* REQUIRED WORK:
The response must be made up of the lines in the entries below that contain "high".
** TASK DATA follows **
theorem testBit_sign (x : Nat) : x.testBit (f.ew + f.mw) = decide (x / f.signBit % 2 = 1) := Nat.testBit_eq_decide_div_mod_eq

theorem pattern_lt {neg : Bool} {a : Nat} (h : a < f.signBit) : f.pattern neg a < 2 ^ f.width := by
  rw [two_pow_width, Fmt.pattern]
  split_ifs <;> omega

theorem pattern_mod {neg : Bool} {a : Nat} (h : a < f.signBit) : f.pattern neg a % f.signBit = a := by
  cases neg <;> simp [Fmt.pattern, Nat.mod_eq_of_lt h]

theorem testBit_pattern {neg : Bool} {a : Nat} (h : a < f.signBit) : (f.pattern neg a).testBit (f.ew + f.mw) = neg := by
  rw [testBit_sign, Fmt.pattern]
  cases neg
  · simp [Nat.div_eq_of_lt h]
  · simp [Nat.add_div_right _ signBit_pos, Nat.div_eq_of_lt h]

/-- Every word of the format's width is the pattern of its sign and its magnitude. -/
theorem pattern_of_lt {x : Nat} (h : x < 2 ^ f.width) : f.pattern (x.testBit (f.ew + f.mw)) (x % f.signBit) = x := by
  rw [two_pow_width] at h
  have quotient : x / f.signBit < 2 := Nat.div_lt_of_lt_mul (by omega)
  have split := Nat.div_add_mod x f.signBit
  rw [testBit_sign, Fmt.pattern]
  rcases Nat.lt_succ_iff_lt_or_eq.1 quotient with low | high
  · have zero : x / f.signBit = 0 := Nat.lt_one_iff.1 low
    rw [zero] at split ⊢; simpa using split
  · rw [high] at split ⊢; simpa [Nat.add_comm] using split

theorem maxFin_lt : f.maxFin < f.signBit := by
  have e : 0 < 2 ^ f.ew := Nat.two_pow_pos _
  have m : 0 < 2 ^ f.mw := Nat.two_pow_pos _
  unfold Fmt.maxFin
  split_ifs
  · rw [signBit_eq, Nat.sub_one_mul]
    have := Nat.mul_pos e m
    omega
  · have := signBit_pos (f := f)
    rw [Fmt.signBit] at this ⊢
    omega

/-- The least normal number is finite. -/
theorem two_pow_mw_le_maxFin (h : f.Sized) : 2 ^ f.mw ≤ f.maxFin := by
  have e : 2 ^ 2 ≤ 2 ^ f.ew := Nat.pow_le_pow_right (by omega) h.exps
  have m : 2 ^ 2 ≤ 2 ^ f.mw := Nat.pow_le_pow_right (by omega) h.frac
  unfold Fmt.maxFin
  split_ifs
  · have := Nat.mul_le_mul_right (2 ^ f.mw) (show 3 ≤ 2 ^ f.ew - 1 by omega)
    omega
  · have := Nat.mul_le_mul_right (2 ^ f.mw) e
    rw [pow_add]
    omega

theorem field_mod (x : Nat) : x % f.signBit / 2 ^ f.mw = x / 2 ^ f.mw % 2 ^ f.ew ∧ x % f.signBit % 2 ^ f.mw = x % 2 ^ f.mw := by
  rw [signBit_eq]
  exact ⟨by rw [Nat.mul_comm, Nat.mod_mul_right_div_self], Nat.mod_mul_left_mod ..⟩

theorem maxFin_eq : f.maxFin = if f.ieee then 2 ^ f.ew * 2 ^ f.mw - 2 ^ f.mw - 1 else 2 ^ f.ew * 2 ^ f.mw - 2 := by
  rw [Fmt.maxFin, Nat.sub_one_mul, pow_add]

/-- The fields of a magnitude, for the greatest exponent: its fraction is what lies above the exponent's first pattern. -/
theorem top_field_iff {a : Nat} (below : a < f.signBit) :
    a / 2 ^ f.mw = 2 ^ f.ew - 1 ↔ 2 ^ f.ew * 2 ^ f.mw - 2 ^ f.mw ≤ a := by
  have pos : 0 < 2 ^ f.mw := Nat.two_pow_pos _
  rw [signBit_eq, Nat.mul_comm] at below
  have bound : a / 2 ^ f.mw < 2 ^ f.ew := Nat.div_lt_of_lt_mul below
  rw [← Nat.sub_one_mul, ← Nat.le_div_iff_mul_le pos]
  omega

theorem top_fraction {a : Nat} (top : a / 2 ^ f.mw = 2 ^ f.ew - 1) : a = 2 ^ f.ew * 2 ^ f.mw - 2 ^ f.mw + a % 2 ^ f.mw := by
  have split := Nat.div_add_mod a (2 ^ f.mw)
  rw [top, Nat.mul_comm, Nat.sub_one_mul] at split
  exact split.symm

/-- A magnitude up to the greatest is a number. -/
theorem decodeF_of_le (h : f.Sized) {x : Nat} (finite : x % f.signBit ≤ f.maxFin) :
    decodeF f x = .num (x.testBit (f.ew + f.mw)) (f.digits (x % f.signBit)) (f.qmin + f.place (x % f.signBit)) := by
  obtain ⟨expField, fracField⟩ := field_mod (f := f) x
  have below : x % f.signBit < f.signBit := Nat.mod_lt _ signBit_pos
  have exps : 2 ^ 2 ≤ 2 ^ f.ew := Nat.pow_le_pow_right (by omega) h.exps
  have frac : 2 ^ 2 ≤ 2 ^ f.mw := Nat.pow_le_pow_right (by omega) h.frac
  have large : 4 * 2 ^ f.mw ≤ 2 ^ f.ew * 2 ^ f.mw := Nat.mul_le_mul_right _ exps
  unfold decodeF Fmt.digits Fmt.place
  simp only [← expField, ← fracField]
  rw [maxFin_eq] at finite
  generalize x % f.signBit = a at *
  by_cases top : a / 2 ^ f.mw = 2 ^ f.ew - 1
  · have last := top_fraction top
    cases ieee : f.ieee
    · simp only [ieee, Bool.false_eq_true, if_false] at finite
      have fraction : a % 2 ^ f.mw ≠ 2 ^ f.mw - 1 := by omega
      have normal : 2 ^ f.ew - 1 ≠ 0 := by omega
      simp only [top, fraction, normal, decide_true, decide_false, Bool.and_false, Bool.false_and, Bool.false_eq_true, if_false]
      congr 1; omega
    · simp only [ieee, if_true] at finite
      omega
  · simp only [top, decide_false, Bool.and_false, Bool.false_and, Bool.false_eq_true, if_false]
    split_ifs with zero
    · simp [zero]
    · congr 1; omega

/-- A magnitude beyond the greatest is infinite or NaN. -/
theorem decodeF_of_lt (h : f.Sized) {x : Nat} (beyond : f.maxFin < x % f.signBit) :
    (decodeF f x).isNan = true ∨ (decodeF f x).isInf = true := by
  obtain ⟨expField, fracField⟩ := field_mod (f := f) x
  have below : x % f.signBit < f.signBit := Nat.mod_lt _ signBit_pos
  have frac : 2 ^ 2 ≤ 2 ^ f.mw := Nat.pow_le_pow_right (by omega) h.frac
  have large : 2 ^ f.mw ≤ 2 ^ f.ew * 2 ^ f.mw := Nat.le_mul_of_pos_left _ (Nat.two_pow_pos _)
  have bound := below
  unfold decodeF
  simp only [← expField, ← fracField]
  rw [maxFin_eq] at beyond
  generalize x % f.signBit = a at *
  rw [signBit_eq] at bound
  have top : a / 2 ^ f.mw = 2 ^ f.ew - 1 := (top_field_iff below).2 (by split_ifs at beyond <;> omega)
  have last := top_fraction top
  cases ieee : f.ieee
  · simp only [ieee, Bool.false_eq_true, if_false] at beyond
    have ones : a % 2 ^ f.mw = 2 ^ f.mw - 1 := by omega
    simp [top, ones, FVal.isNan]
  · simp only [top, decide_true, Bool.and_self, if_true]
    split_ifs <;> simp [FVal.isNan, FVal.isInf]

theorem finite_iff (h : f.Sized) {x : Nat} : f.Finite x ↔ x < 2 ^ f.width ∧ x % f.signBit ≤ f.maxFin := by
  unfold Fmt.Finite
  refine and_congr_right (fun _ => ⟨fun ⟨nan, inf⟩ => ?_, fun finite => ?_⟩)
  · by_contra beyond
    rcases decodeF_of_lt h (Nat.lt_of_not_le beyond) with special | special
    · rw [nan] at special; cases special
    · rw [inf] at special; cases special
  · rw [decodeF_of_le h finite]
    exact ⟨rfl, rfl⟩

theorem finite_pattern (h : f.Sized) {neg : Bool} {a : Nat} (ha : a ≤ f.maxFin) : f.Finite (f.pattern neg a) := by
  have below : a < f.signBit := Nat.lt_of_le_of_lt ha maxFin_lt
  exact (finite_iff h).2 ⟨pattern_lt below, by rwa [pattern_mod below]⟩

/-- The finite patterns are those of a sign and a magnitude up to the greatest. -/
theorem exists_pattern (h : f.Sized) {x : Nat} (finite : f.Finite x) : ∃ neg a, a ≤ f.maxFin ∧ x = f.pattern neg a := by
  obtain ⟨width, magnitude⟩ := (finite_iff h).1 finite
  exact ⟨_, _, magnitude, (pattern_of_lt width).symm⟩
** End of TASK DATA **
* RESULT OF THE TASK:
  rcases Nat.lt_succ_iff_lt_or_eq.1 quotient with low | high
  · rw [high] at split ⊢; simpa [Nat.add_comm] using split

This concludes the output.